▶ **Activity**
Within the entries below, find each line containing the word "ldAAtBC" and copy it.

==== Input data ====

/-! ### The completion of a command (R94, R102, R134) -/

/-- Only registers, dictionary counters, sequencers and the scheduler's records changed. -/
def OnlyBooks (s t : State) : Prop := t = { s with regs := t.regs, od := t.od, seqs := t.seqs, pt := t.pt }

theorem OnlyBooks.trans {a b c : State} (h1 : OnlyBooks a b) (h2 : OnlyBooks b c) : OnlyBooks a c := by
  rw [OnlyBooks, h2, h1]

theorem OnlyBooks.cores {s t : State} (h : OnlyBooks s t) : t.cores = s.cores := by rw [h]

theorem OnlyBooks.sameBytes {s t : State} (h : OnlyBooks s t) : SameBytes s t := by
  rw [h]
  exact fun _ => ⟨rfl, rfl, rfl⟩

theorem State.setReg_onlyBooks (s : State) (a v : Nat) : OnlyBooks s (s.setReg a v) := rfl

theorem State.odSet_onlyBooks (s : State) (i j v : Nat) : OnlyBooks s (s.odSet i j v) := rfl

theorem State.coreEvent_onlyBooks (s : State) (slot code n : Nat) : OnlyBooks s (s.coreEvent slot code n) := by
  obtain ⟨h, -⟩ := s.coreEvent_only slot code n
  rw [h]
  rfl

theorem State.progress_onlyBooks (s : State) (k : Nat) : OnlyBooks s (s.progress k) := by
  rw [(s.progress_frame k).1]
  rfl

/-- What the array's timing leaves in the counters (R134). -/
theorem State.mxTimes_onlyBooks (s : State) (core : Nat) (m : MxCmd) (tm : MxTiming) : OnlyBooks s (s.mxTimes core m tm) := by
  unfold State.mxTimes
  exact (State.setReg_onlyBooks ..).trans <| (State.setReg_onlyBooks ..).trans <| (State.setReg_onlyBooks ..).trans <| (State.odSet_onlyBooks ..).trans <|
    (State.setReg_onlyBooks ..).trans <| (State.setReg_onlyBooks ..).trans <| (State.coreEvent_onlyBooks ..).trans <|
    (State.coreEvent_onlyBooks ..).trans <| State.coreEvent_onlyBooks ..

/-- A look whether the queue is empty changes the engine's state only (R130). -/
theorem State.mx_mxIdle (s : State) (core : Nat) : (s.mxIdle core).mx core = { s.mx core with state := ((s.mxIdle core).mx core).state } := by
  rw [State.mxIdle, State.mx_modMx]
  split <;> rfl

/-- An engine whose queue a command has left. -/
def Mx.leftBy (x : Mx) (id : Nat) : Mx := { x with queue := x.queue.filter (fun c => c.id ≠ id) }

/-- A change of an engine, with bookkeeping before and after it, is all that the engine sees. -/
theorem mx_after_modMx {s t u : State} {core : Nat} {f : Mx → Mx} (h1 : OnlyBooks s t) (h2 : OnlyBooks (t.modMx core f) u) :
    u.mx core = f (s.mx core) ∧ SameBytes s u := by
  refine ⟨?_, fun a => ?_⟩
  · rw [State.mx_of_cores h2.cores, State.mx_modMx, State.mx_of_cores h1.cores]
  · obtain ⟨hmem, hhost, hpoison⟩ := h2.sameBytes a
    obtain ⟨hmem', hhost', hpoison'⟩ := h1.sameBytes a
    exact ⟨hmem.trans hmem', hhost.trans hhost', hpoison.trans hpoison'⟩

====
==== Input data ====

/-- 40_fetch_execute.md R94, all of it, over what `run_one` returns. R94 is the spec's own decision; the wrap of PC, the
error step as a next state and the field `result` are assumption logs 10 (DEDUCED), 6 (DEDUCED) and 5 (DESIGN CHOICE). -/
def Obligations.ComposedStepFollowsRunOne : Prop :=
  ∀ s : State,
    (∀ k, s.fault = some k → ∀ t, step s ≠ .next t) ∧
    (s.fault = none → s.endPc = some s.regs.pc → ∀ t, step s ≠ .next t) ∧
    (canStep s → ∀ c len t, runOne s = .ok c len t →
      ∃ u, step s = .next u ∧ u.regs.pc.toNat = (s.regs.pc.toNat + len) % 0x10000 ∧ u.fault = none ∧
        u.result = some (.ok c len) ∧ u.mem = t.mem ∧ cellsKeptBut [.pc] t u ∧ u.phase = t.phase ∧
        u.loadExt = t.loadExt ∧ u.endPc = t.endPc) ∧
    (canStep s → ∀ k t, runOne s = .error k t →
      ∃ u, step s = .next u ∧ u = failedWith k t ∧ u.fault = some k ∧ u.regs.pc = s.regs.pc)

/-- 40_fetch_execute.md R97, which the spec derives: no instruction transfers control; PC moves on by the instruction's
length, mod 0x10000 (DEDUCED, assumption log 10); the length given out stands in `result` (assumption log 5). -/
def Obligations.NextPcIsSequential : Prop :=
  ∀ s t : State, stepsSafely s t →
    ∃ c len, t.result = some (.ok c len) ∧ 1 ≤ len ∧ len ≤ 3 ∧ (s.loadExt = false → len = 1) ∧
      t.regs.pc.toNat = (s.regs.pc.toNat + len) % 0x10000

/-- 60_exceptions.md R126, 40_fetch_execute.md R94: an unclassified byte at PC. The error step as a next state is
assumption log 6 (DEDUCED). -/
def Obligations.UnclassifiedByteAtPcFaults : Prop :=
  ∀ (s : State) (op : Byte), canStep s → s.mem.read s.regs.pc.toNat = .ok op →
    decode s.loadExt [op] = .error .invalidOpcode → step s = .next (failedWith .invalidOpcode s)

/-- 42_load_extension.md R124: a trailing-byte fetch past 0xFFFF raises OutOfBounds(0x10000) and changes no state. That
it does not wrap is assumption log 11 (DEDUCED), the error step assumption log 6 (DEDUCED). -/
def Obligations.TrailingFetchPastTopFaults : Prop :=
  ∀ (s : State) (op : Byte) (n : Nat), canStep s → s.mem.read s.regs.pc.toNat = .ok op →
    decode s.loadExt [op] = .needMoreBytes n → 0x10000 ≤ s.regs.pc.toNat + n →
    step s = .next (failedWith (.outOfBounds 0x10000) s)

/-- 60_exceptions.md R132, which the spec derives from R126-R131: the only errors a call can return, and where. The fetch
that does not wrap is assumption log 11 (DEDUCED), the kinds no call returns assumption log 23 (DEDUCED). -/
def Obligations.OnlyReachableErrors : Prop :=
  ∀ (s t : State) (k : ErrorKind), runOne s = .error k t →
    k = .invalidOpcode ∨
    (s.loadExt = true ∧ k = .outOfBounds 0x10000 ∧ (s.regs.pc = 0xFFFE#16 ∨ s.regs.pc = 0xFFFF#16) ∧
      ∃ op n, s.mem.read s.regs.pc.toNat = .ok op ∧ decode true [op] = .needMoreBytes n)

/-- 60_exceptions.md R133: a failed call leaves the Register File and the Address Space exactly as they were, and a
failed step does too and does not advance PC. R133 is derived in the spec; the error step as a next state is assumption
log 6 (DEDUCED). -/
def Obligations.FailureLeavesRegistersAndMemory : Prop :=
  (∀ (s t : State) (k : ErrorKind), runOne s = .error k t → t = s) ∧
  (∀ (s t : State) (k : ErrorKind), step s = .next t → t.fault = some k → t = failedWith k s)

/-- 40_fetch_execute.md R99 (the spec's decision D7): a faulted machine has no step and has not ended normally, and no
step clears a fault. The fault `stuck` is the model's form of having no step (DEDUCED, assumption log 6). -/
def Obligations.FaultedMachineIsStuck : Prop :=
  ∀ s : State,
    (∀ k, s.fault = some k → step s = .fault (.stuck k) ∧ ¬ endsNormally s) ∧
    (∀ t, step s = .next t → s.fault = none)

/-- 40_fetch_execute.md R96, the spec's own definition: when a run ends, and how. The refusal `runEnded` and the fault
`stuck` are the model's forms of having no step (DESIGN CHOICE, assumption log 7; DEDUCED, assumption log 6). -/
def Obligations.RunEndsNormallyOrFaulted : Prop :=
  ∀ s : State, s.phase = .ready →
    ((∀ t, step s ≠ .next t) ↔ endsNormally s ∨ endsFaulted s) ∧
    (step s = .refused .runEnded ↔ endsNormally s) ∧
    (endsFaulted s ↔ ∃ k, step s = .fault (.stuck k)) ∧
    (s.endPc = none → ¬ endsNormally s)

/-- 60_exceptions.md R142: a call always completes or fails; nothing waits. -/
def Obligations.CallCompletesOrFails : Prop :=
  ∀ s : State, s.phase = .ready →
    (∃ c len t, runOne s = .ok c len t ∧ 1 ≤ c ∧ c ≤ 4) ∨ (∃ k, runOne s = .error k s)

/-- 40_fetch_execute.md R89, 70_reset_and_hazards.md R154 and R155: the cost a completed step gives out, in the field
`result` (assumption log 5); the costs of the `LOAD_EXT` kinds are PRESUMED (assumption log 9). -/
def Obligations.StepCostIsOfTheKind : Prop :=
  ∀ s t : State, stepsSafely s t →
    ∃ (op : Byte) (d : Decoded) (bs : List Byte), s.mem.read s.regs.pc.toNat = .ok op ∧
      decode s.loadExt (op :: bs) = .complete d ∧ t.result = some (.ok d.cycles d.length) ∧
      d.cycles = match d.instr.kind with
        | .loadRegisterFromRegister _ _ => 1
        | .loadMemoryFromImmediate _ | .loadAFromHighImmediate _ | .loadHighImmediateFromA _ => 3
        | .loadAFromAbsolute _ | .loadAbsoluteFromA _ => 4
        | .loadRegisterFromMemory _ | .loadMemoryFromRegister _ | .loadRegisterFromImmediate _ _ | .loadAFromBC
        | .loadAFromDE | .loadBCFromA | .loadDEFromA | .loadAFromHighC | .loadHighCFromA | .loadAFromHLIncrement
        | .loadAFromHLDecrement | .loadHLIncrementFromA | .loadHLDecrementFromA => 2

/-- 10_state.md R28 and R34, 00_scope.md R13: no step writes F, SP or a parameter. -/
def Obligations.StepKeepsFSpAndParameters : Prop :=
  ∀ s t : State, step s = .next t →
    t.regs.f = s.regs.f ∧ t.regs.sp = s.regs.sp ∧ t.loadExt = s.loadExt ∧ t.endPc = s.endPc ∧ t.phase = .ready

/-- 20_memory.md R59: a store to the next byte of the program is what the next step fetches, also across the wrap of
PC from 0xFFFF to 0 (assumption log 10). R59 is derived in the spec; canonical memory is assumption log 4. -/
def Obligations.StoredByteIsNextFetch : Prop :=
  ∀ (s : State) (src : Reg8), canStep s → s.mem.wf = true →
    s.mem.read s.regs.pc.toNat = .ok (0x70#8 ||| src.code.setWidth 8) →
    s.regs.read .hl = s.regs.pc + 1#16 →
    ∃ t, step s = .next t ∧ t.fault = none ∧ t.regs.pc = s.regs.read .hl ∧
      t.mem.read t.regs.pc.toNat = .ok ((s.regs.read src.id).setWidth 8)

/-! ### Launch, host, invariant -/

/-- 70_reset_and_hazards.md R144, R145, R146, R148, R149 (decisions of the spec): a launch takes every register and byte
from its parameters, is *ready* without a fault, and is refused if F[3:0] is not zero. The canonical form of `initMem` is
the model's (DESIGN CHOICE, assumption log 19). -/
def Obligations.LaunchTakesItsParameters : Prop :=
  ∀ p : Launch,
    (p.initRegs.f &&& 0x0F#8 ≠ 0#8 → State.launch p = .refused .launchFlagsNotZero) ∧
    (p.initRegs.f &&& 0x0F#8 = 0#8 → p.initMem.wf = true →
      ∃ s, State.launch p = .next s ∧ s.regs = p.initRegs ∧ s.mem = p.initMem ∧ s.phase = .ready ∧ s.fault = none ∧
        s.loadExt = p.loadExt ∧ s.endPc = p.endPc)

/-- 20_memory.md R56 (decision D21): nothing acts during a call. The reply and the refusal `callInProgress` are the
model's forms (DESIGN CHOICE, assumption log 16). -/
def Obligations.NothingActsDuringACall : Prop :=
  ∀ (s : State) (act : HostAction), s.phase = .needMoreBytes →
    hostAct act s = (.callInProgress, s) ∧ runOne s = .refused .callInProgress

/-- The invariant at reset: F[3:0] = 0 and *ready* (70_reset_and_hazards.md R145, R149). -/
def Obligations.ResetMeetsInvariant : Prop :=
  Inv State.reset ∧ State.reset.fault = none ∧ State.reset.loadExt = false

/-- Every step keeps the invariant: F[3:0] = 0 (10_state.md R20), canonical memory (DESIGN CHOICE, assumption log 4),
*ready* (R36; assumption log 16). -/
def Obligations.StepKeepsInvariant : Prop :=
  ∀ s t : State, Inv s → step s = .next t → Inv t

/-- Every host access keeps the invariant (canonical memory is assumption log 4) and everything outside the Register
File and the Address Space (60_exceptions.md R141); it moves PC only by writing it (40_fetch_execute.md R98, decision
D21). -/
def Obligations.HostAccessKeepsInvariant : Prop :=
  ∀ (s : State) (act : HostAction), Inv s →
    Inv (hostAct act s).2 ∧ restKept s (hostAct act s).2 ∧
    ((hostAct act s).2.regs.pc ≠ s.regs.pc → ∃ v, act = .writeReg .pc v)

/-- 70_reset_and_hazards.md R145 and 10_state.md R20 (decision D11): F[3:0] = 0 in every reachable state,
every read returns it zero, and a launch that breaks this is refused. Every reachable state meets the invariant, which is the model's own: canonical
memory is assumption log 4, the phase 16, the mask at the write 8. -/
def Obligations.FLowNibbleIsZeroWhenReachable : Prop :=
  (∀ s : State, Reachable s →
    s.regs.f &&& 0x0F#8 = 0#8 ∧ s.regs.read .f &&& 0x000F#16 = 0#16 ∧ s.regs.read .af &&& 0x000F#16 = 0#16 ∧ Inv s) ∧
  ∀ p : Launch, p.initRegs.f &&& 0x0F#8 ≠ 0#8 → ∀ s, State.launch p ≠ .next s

====
==== Input data ====

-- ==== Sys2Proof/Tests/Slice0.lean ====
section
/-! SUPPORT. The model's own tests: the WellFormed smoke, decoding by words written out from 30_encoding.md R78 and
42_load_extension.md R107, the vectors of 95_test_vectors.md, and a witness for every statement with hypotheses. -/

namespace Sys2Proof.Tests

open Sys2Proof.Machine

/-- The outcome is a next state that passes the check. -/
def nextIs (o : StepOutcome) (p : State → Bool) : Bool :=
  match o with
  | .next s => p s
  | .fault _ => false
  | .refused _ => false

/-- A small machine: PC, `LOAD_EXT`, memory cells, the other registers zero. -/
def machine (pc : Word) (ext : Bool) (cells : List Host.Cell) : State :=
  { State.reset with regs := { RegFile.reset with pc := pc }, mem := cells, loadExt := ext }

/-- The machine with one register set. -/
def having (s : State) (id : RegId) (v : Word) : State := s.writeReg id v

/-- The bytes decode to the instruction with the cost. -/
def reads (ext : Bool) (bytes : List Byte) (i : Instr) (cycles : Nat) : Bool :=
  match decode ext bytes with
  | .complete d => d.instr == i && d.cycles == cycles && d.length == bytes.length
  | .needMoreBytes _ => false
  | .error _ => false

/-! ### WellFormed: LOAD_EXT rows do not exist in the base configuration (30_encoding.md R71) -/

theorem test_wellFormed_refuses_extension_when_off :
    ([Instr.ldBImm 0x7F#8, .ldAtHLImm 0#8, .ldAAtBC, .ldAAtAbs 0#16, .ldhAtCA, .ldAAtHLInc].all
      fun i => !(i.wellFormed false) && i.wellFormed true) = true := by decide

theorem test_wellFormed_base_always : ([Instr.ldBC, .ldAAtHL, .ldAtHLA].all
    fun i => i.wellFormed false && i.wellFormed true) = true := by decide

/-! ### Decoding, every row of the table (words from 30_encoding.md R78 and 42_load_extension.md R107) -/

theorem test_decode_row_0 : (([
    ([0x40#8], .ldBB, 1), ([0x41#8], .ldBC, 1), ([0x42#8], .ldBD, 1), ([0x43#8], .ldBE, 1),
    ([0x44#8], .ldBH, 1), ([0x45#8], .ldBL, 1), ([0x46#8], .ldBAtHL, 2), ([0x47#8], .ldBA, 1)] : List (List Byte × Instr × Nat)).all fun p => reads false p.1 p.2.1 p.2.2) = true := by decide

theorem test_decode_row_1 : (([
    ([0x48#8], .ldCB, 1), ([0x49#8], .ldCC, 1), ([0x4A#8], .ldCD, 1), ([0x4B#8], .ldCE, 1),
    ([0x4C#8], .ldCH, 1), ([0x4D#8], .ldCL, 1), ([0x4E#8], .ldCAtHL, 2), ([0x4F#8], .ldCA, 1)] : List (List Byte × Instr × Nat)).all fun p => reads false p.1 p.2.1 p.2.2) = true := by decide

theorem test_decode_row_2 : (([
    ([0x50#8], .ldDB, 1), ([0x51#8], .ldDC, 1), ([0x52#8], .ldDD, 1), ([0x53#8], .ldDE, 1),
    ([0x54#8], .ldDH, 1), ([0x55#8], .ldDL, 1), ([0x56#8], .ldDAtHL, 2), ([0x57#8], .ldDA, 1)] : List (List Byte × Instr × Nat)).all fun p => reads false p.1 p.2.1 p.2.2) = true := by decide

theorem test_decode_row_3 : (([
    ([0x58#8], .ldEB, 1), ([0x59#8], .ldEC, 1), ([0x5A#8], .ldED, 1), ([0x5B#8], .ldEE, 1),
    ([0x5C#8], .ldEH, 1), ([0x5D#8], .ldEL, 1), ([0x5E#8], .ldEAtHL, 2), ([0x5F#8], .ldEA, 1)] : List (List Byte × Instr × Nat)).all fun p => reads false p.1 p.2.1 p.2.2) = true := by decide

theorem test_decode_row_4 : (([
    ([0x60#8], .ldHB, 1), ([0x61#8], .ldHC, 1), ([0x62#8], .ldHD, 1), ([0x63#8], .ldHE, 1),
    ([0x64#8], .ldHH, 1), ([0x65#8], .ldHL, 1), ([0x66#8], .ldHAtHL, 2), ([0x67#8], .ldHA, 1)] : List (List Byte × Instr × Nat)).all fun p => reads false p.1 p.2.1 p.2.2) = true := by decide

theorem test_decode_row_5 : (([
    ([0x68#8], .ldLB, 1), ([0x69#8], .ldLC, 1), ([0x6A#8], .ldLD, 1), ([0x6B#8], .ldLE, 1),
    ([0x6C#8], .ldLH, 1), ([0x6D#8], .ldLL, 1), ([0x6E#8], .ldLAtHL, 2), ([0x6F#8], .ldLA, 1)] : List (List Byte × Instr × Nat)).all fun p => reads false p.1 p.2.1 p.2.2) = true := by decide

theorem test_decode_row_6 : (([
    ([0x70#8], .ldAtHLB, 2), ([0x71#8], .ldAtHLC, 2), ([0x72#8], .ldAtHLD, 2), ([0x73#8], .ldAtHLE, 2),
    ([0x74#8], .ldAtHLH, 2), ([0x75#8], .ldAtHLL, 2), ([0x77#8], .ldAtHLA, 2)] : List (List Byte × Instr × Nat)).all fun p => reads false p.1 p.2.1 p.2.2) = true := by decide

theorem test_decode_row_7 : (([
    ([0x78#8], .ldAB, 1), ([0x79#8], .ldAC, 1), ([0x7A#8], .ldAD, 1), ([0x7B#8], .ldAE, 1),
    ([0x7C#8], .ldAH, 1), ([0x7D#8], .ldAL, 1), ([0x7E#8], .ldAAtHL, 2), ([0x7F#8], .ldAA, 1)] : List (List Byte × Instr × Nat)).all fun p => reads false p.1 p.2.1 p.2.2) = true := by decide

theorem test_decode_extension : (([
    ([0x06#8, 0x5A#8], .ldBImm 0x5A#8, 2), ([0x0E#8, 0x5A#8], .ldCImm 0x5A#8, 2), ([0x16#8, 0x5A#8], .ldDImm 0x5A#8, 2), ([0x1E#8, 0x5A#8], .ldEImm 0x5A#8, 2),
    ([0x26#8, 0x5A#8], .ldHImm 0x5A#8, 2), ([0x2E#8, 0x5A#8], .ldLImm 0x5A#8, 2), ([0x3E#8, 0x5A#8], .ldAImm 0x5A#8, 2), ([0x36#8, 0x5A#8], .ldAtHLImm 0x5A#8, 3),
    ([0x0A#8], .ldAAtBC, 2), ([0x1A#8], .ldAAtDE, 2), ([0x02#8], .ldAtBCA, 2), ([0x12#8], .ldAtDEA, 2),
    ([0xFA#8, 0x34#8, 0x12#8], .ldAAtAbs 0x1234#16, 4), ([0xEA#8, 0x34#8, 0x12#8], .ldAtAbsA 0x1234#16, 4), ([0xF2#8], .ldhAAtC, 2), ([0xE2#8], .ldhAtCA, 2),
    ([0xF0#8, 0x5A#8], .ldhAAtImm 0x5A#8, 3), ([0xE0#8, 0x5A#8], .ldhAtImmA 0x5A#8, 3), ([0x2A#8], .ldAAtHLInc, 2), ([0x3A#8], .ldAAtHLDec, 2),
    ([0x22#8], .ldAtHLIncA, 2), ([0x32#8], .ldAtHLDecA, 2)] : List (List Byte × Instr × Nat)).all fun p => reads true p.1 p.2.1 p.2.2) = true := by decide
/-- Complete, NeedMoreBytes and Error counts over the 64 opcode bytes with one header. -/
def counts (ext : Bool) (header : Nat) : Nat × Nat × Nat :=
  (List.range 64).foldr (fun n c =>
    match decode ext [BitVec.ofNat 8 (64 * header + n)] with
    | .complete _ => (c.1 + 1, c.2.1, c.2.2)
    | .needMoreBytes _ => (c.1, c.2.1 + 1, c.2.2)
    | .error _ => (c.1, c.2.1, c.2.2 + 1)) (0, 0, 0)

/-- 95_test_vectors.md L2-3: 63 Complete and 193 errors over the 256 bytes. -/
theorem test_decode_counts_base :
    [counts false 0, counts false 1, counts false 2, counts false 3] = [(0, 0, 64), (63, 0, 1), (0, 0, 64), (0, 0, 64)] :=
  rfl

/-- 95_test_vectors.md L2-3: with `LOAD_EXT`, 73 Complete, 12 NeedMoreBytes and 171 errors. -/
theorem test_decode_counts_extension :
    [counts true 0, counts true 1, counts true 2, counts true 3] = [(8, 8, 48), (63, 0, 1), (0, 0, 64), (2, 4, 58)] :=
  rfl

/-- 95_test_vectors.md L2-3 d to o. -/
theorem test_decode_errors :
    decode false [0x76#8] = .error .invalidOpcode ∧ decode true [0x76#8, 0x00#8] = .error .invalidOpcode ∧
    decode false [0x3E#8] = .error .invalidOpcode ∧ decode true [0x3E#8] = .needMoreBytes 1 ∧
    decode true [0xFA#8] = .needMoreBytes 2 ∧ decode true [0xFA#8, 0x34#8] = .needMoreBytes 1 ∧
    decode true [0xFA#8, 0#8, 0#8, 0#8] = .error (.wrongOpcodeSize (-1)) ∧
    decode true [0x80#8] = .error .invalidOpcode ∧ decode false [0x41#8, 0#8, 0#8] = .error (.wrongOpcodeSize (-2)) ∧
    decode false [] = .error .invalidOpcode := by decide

====

▶ **Problem solution**
    ([Instr.ldBImm 0x7F#8, .ldAtHLImm 0#8, .ldAAtBC, .ldAAtAbs 0#16, .ldhAtCA, .ldAAtHLInc].all
    ([0x0A#8], .ldAAtBC, 2), ([0x1A#8], .ldAAtDE, 2), ([0x02#8], .ldAtBCA, 2), ([0x12#8], .ldAtDEA, 2),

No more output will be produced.